=== Begin Enclosure ===

/-- Settles O15: the two buffers are read alike. -/
theorem bufferReadReturnsCell : Obligations.BufferReadReturnsCell :=
  fun _ _ _ hc =>
    ⟨fun hi hin => step_read_buffer (b := .fbuf) hc (fun _ => hi) (fun h => nomatch h) hin,
      fun hi hin => step_read_buffer (b := .abuf) hc (fun h => nomatch h) (fun _ => hi) hin⟩

/-- Settles O16: a mapped write lists the byte in its own cell, any other is refused. -/
theorem bufferWriteChangesOneCell : Obligations.BufferWriteChangesOneCell := by
  intro s b i v rest hc hf ha hin
  have htarget := targetOf_buffer hc hf ha
  rw [step_of_pending hin]
  refine ⟨fun hi => ?_, fun hi => ?_⟩
  · rw [if_pos hi] at htarget
    have hcell := s.cell_write (b.base + i) (v.setWidth 8)
    refine ⟨{ s with mem := s.mem.write (b.base + i) (v.setWidth 8), input := rest, reply := .hostOk },
      by simp only [applyEvent, hostWrite, htarget], rfl, ?_, fun a hne => ?_⟩
    · rw [← BitVec.setWidth_eq_extractLsb' (by decide)]
      exact (hcell _).trans (if_pos rfl)
    · exact (hcell a).trans (if_neg hne)
  · rw [if_neg (Nat.not_lt.2 hi)] at htarget
    refine ⟨applyEvent_of_unmapped (.inr ⟨v, rfl⟩) htarget, fun u hu => ?_⟩
    rw [← hu] at htarget
    exact afterEvent_of_refused (applyEvent_of_unmapped (.inr ⟨v, rfl⟩) htarget)

/-! ### Runs: a claim speaks of a script up to its first unmapped access (R67, R251) -/

theorem runScript_cons_of_refused {e : HostEvent} {s : State} {r : Refusal} (h : applyEvent e s = .refused r)
    (es : List HostEvent) : runScript (e :: es) s = .refused r := by
  rw [runScript, h]

/-- Settles O17. -/
theorem unmappedAccessIsRefused : Obligations.UnmappedAccessIsRefused := by
  intro s a v rest e _ hreg hf ha he
  have htarget := targetOf_eq_none hreg hf ha
  have haccess : Accesses e a := he.imp_right fun h => ⟨v, h⟩
  have hrefused := applyEvent_of_unmapped haccess htarget
  refine ⟨afterEvent_of_refused hrefused, by simp only [State.readValue, htarget], fun hin => ?_, fun before after s₀ hrun => ?_⟩
  · exact (step_of_pending hin).trans (applyEvent_of_unmapped haccess htarget)
  · have hstop := (runScript_append_of_next hrun (e :: after)).trans (runScript_cons_of_refused hrefused after)
    refine ⟨hstop, ?_⟩
    rintro ⟨t, ht⟩
    cases hstop.symm.trans ht

/-- A run answers exactly when each of its events does; no event changes the map. -/
theorem safeRun_iff_mapped (es : List HostEvent) (s : State) : SafeRun es s ↔ ∀ e ∈ es, HostEvent.mapped s.cfg e = true := by
  induction es generalizing s with
  | nil => exact ⟨fun _ _ h => absurd h List.not_mem_nil, fun _ => ⟨s, rfl⟩⟩
  | cons e es ih =>
    rw [List.forall_mem_cons]
    cases he : HostEvent.mapped s.cfg e with
    | true =>
      obtain ⟨t, ht, hcfg⟩ := applyEvent_of_mapped he
      rw [SafeRun, runScript_cons_of_next ht, ← hcfg]
      exact (ih t).trans ⟨fun h => ⟨rfl, h⟩, And.right⟩
    | false =>
      obtain ⟨a, haccess, ha⟩ := mapped_eq_false_iff.1 he
      simp [SafeRun, runScript_cons_of_refused (applyEvent_of_unmapped haccess ha)]

/-! ### Operations and accesses do not look at the accesses still pending (log 4) -/

/-- An outcome with the pending accesses replaced. -/
def withPending (es : List HostEvent) : StepResult → StepResult
  | .next t => .next { t with input := es }
  | .fault f => .fault f
  | .refused r => .refused r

=== End Enclosure ===

Task description → Beginning with the very first line of the material above, give each line again exactly, ending with the line that contains "is refused. -/".

The answer →
/-- Settles O15: the two buffers are read alike. -/
theorem bufferReadReturnsCell : Obligations.BufferReadReturnsCell :=
  fun _ _ _ hc =>
    ⟨fun hi hin => step_read_buffer (b := .fbuf) hc (fun _ => hi) (fun h => nomatch h) hin,
      fun hi hin => step_read_buffer (b := .abuf) hc (fun h => nomatch h) (fun _ => hi) hin⟩

/-- Settles O16: a mapped write lists the byte in its own cell, any other is refused. -/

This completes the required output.